As the India-USA Commercial Dialogue gets underway in Delhi — after a hiatus of three years — with the visit of the US Secretary of Commerce Gina Raimondo to India between 7-10 March, much is visibly at stake to take forward the discussions on cooperation in various sectors that could unlock new trade and investment opportunities between the two countries. Raimondo who is visiting New Delhi on the invitation of Commerce and Industry Minister Piyush Goyal, will also participate in the CEO Forum which was soft-launched by the two ministers on 9th November 2022 via video-conference, with thrust on increasing supply chain resilience, enhancing energy security and reducing overall greenhouse gas emissions, advancing inclusive digital trade and facilitating post-pandemic economic recovery, especially for small businesses.

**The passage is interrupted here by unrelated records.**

-- ==== Sys2Proof/Tests/Slice0.lean ====
section
/-! SUPPORT. The model's own tests: an ill-formed term for each check of WellFormed, the worked cases of the spec, one
or two small steps a command, and for every obligation with hypotheses a concrete state and operands that meet them
(the theorems `test_hyp_…`, one line a clause, at the boundary where the clause has one). -/

namespace Sys2Proof.Tests
open Sys2Proof Sys2Proof.Machine

set_option Elab.async false

/-! ## Small states -/

/-- A turned wheel that stands in slot 0. -/
def wheel : WheelRecord :=
  { tag := 0x11, cls := 0, makeDay := 0, location := some 0, lastTurn := 1000, lastBrush := none, turnCount := 0,
    brushCount := 0, intakeWeight := none, lastWeight := none, admittedAt := 1000, claim := .none,
    holds := Holds.empty, overdue := false, relocationPending := false }

/-- A part whose clock stands at minute 5000, with the records and slots given and the tag 11h at index 0. -/
def caveOf (r : WheelRecord) (slots : Table SlotRecord) : State :=
  { State.reset with
    registry := ⟨[(0, r)], [], [(0x11, 0)], 0⟩
    shelf := ⟨[], slots, []⟩
    clock := { State.reset.clock with minutes := 5000, isSet := true } }

/-- The occupied slot of the wheel. -/
def seat : SlotRecord := { SlotRecord.cold with occupant := some 0 }

/-- One wheel at index 0, standing in slot 0. -/
def cave : State := caveOf wheel [(0, seat)]

/-- The cave with the order given outstanding, its wheel claimed, its source slot engaged and dispatch RUNNING. -/
def busyCave (o : Order) (c : Claim) : State :=
  { caveOf { wheel with claim := c } [(0, { seat with engaged := true })] with
    dispatcher := ⟨.running, [o], 7, DispatchSettings.cold⟩ }

/-- A TURN visit of the wheel. -/
def turnVisit (st : VisitState) : Visit :=
  ⟨1, 0, ⟨true, false, false, false⟩, some 0, some 0, 0x11, none,
    if st = .waiting then none else some ⟨true, false, false, false⟩, st⟩

/-- A SCAN visit of slot 0. -/
def scanVisit : Visit := ⟨1, 0, ActionSet.scanOnly, none, some 0, 0x11, none, none, .waiting⟩

/-- Order 7 of one visit. -/
def orderOf (st : OrderState) (v : Visit) : Order := ⟨7, if v.dest = none then .batch else .move, 0, st, 30, [v]⟩

/-- A MOVE visit of the wheel to slot 5. -/
def moveVisit (st : VisitState) : Visit :=
  ⟨1, 0, ActionSet.moveOnly, some 0, some 0, 0x11, some 5, if st = .waiting then none else some ActionSet.moveOnly, st⟩

/-- The wheel on its way to slot 5. -/
def movingCave (st : VisitState) (c : Claim) : State :=
  { caveOf { wheel with claim := c, relocationPending := true }
      [(0, { seat with engaged := true }), (5, { SlotRecord.cold with reserved := true, engaged := true })] with
    dispatcher := ⟨.running, [orderOf .accepted (moveVisit st)], 7, DispatchSettings.cold⟩
    relocations := [⟨0, 5, .issued⟩] }

/-- The cave with a relocation of the wheel to slot 5 in the state given. -/
def queuedCave (st : RelocationState) : State :=
  { caveOf { wheel with relocationPending := true } [(0, seat), (5, { SlotRecord.cold with reserved := true })] with
    dispatcher := ⟨.running, [], 0, DispatchSettings.cold⟩, relocations := [⟨0, 5, st⟩] }

/-- The cave with one discrepancy entry, at position 3. -/
def foundCave (e : Discrepancy) : State := { cave with discrepancies := [(3, e)] }

/-- A MISSING entry of the wheel at slot 0. -/
def missingEntry : Discrepancy := ⟨0, .missing, some 0, none, none, 4000, [(0, .missing)]⟩

/-- Two sensor entries, 2 and 5, and a poller in the state given on an idle bus. -/
def polled (st : PollerState) (turn : Nat) : State :=
  { State.reset with poller := { Poller.cold with
    sensors := [(2, SensorEntry.unpolled 0x10 1), (5, SensorEntry.unpolled 0x30 2)]
    settings := ⟨.run, 60, 250⟩, state := st, turn := turn
    roundTimer := if st = .stopped then none else some 7, bus := .idle, awaitingIdle := false } }

/-- The state a command leads to. -/
def after (c : Instr) (s : State) : State :=
  match exec c s with
  | .next t => t
  | .fault f => nomatch f
  | .refused _ => s

/-- The reply a command leaves at a port. -/
def replyOf (p : PortId) (c : Instr) (s : State) : Option Reply :=
  match (after c s).portState p with
  | .ready r => some r
  | _ => none

/-- The reply at the registry address. -/
def host (c : Instr) (s : State) : Option Reply := replyOf .registry c s

/-- The reply at the turner address. -/
def robot (c : Instr) (s : State) : Option Reply := replyOf .turner c s

/-! ## Well-formed terms, and an ill-formed one for each check -/

theorem test_wf_accepts :
    (Instr.admitWheel (2 ^ 48 - 1) 255 65535 ⟨255, 255, 255⟩ 65535 ⟨255, 2 ^ 32 - 1⟩ ⟨0, 0⟩).wf = true ∧
    (Instr.sensorRead (some [0, 0, 0, 0, 0, 0])).wf = true ∧ (Instr.writeTransaction 127 []).wf = true ∧
    (Instr.setClass 255 65535 0 0 0 0 0 0 0 255 0 0 65535).wf = true ∧ Instr.pause.wf = true := by decide +kernel

theorem test_wf_refuses_frames :
    (Instr.sensorRead (some [0, 0, 0, 0, 0])).wf = false ∧ (Instr.writeTransaction 128 []).wf = false ∧
    (Instr.replyRead 128 ⟨3, false, false⟩).wf = false ∧ (Instr.orderExpiry 256).wf = false := by decide +kernel

theorem test_wf_refuses_records :
    (Instr.admitWheel (2 ^ 48) 0 0 ⟨0, 0, 0⟩ 0 ⟨0, 0⟩ ⟨0, 0⟩).wf = false ∧
    (Instr.admitWheel 1 256 0 ⟨0, 0, 0⟩ 0 ⟨0, 0⟩ ⟨0, 0⟩).wf = false ∧
    (Instr.admitWheel 1 0 65536 ⟨0, 0, 0⟩ 0 ⟨0, 0⟩ ⟨0, 0⟩).wf = false ∧
    (Instr.admitWheel 1 0 0 ⟨256, 0, 0⟩ 0 ⟨0, 0⟩ ⟨0, 0⟩).wf = false ∧
    (Instr.admitWheel 1 0 0 ⟨0, 0, 0⟩ 65536 ⟨0, 0⟩ ⟨0, 0⟩).wf = false ∧
    (Instr.admitWheel 1 0 0 ⟨0, 0, 0⟩ 0 ⟨256, 0⟩ ⟨0, 0⟩).wf = false ∧
    (Instr.admitWheel 1 0 0 ⟨0, 0, 0⟩ 0 ⟨0, 0⟩ ⟨0, 2 ^ 32⟩).wf = false ∧
    (Instr.lookupTag (2 ^ 48)).wf = false ∧ (Instr.lookupSlot ⟨0, 256, 0⟩).wf = false ∧
    (Instr.readRecord 65536).wf = false ∧ (Instr.nextRecord 65536).wf = false ∧
    (Instr.amendClass 0 256).wf = false ∧ (Instr.amendMakeDay 0 65536).wf = false ∧
    (Instr.amendLastTurn 0 ⟨0, 2 ^ 32⟩).wf = false ∧ (Instr.amendLastBrush 65536 ⟨0, 0⟩).wf = false ∧
    (Instr.amendIntakeWeight 0 65536).wf = false ∧ (Instr.amendLastWeight 0 65536).wf = false ∧
    (Instr.amendLocation 0 ⟨0, 0, 256⟩).wf = false ∧ (Instr.hold 65536).wf = false ∧
    (Instr.release 0 256).wf = false ∧ (Instr.retire 65536).wf = false := by decide +kernel

theorem test_wf_refuses_shelves_and_work :
    (Instr.mapRack 256 0 0 0).wf = false ∧ (Instr.readRack 256).wf = false ∧ (Instr.readSlot ⟨256, 0, 0⟩).wf = false ∧
    (Instr.unblock ⟨256, 0, 0⟩).wf = false ∧ (Instr.setWindow 0 0 0 0 0 256).wf = false ∧
    (Instr.readWindow 256).wf = false ∧ (Instr.setClass 0 0 0 0 0 0 0 0 0 0 0 0 65536).wf = false ∧
    (Instr.readClass 256).wf = false ∧ (Instr.readCandidates 256).wf = false ∧
    (Instr.setDispatch 65536 0 0 0 0).wf = false ∧ (Instr.cancelOrders 256).wf = false ∧
    (Instr.readOrders 256).wf = false ∧ (Instr.relocate 0 ⟨0, 0, 256⟩).wf = false ∧
    (Instr.unrelocate 65536).wf = false ∧ (Instr.censusRack 256).wf = false ∧
    (Instr.readDiscrepancy 256).wf = false ∧ (Instr.readDiscrepancyNext 256).wf = false ∧
    (Instr.resolveDismiss ⟨256, 0, 0⟩).wf = false ∧ (Instr.resolveRescan ⟨0, 256, 0⟩).wf = false ∧
    (Instr.resolveAdopt ⟨0, 0, 256⟩).wf = false := by decide +kernel

theorem test_wf_refuses_climate_and_turner :
    (Instr.setSensor 256 0 0).wf = false ∧ (Instr.readSensor 256).wf = false ∧ (Instr.setPoll 0 65536 0).wf = false ∧
    (Instr.setZone 0 65536 0 0 0 0 0 0 0).wf = false ∧ (Instr.readZone 256).wf = false ∧
    (Instr.ackAlarm 256).wf = false ∧ (Instr.setClock (2 ^ 32)).wf = false ∧ (Instr.fetch 256).wf = false ∧
    (Instr.accept 256).wf = false ∧ (Instr.visitStart 0 0 (2 ^ 48)).wf = false ∧
    (Instr.visitEndDone 256 0 0 0 0).wf = false ∧ (Instr.visitEndAborted 0 256 0 0 0).wf = false ∧
    (Instr.visitEndDestUnreachable 0 0 256 0 0).wf = false ∧ (Instr.visitEndUnreachable 0 0 0 65536 0).wf = false ∧
    (Instr.visitEndAbsent 0 0 0 0 (2 ^ 48)).wf = false ∧ (Instr.closeOrder 256).wf = false ∧
    (Instr.readOrder 256).wf = false := by decide +kernel

/-! ## Frames (R180, R182, R187) -/

/-- The worked check of R180: LOOKUP_TAG of 123456h, and a reply of handle 1007h. -/
theorem test_frames_of_R180 :
    requestFrame (.lookupTag 0x123456) =
      some [0x02#8, 0x06#8, 0x00#8, 0x00#8, 0x00#8, 0x12#8, 0x34#8, 0x56#8, 0x5C#8] ∧
    judgeFrame .registry [0x02#8, 0x06#8, 0x00#8, 0x00#8, 0x00#8, 0x12#8, 0x34#8, 0x56#8, 0x5C#8] =
      .inr (.command (.lookupTag 0x123456)) ∧
    (Reply.ok (be 2 0x1007)).frame = [0x00#8, 0x02#8, 0x10#8, 0x07#8, 0xE7#8] := by decide +kernel

/-- A frame's request is read back: the longest, one of each split kind, and one of the turner. -/
theorem test_frames_read_back :
    ([Instr.admitWheel 0x010203040506 31 65535 ⟨16, 31, 7⟩ 4000 ⟨1, 77⟩ ⟨2, 0⟩, .amendClass 4097 3,
      .amendLastBrush 5 ⟨2, 0⟩, .amendLocation 1 ⟨0, 0, 0⟩, .readDiscrepancy 3, .readDiscrepancyNext 255,
      .resolveDismiss ⟨1, 2, 3⟩, .resolveRescan ⟨1, 2, 3⟩, .resolveAdopt ⟨1, 2, 3⟩, .censusRackNone, .censusRack 16,
      .visitStart 1 2 0x11, .visitEndAbsent 9 8 0 65535 0x11].all fun i =>
        decide (((requestFrame i).map fun f => judgeFrame ((requestPort i).getD .registry) f) =
          some (.inr (.command i)))) = true := by decide +kernel

/-- A reader at the registry address that clocks in `n` bytes while both straps are low. -/
def readAt (n : Nat) : Instr := .replyRead 0x2A ⟨n, false, false⟩

/-- A request written byte by byte waits in the slot, its owner takes it, and its reply is read and collected. -/
theorem test_a_request_byte_by_byte :
    let s1 := after (.writeTransaction 0x2A [0x14#8, 0x00#8, 0xEC#8]) cave
    s1.port.registry = .processing (.command .pause) ∧ s1.port.acked = 4 ∧ host .pause s1 = some ⟨.ok, []⟩ ∧
    (after (readAt 4) (after .pause s1)).port.sent = [0x00#8, 0x00#8, 0x00#8, 0xFF#8] ∧
    (after (readAt 3) (after .pause s1)).port.registry = .idle ∧
    (after .clockHoldTimeout (after (readAt 3) s1)).port.sent = [0x03#8, 0x00#8, 0xFD#8] := by decide +kernel

/-- A read held with the clock low takes the reply when its owner places it: collected where the reader clocks in the
check byte, kept READY where it stops before (R183); while it is held, MEASURE does not go through (R184). -/
theorem test_a_held_read :
    let s1 := after (.writeTransaction 0x2A [0x14#8, 0x00#8, 0xEC#8]) (polled .broadcasting 0)
    let s2 := after (readAt 3) s1
    s2.port.held = some ⟨.registry, 3⟩ ∧ (after .pause s2).port.sent = [0x00#8, 0x00#8, 0x00#8] ∧
    (after .pause s2).port.registry = .idle ∧ (after .pause s2).port.held = none ∧
    (after .pause (after (readAt 2) s1)).port.registry = .ready ⟨.ok, []⟩ ∧
    after (.measure true) s2 = s2 ∧
    (after (.measure true) (after .pause s2)).poller.state = .converting := by decide +kernel

/-- What the part acknowledges of a write: all of a short one, up to the check byte of a longer one, up to the 127th
byte where the length byte exceeds 124, and nothing in PROCESSING or at another address (R180, R181, R178). -/
theorem test_bytes_acknowledged :
    (after (.writeTransaction 0x2A []) cave).port.acked = 1 ∧
    (after (.writeTransaction 0x2A [0x14#8, 0x00#8]) cave).port.acked = 3 ∧
    (after (.writeTransaction 0x2A [0x14#8, 0x00#8, 0xEC#8, 0xFF#8]) cave).port.acked = 4 ∧
    ackedBytes (0x14#8 :: 0x7D#8 :: List.replicate 200 0#8) = 127 ∧
    ackedBytes (0x14#8 :: 0x7C#8 :: List.replicate 200 0#8) = 127 ∧
    (after (.writeTransaction 0x2C []) cave).port.acked = 0 ∧
    (let s := after (.writeTransaction 0x2A [0x14#8, 0x00#8, 0xEC#8]) cave
     (after (.writeTransaction 0x2A [0x15#8]) s).port.acked = 0) := by decide +kernel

“This is an optimistic time for US-India relations, and I am excited to visit India during such a special time of year, the celebration of Holi,” a US embassy press statement quoted Raimondo as saying ahead of the India visit. “Through the CEO Forum, the Commercial Dialogue and IPEF, we are making excellent progress in bringing our countries closer together by creating new markets for trade, expanding those that already exist,” Raimondo said.
The exercise will be shaped against tectonic shifts in the global and geopolitical landscape since the last India-USA Commercial Dialogue was held in February 2019 as a cooperative undertaking encompassing regular government-to-government meetings to be held in conjunction with private sector meetings with an aim to facilitate trade and maximize investment opportunities across a broad range of economic sectors. Since then a pandemic and the Russia-Ukraine conflict have ravaged the global social, political and economic systems, trade and businesses and a belligerent China has also pushed infrastructure, digital trade, green technology and supply chain resilience as the core agenda of India-US cooperation in the US Indo-Pacific Economic Framework (IPEF) launched in May 2022 with India as one of the partners.
Now with India holding the G20 presidency in 2023, the proposed re-launch of the Commercial Dialogue will likely have New Delhi and the US directing efforts towards further intensifying to achieve global growth objectives that are inclusive, sustainable, centered on critical and emerging technologies, resilient supply chains and climate action. On a more favourable note, the Commercial Dialogue comes at a time when the triumvirate of trade, business and economy have deepened their prominence in the matrix of India-US multifaceted relations.
A closer look at the “2023 Trade Policy Agenda and 2022 Annual Report of the President of the United States on the Trade Agreements Program” released by the office of the United States Trade Representative on 1 March 2023 and a copy of which is with the Daily Guardian, underlines the “dynamic and important trade and investment relationship that India the United States share” and the discussions at the 13th meeting of the TPF in Washington on the “tremendous potential for growth between our economies and how we can work together to bring a impact to working people in both countries”.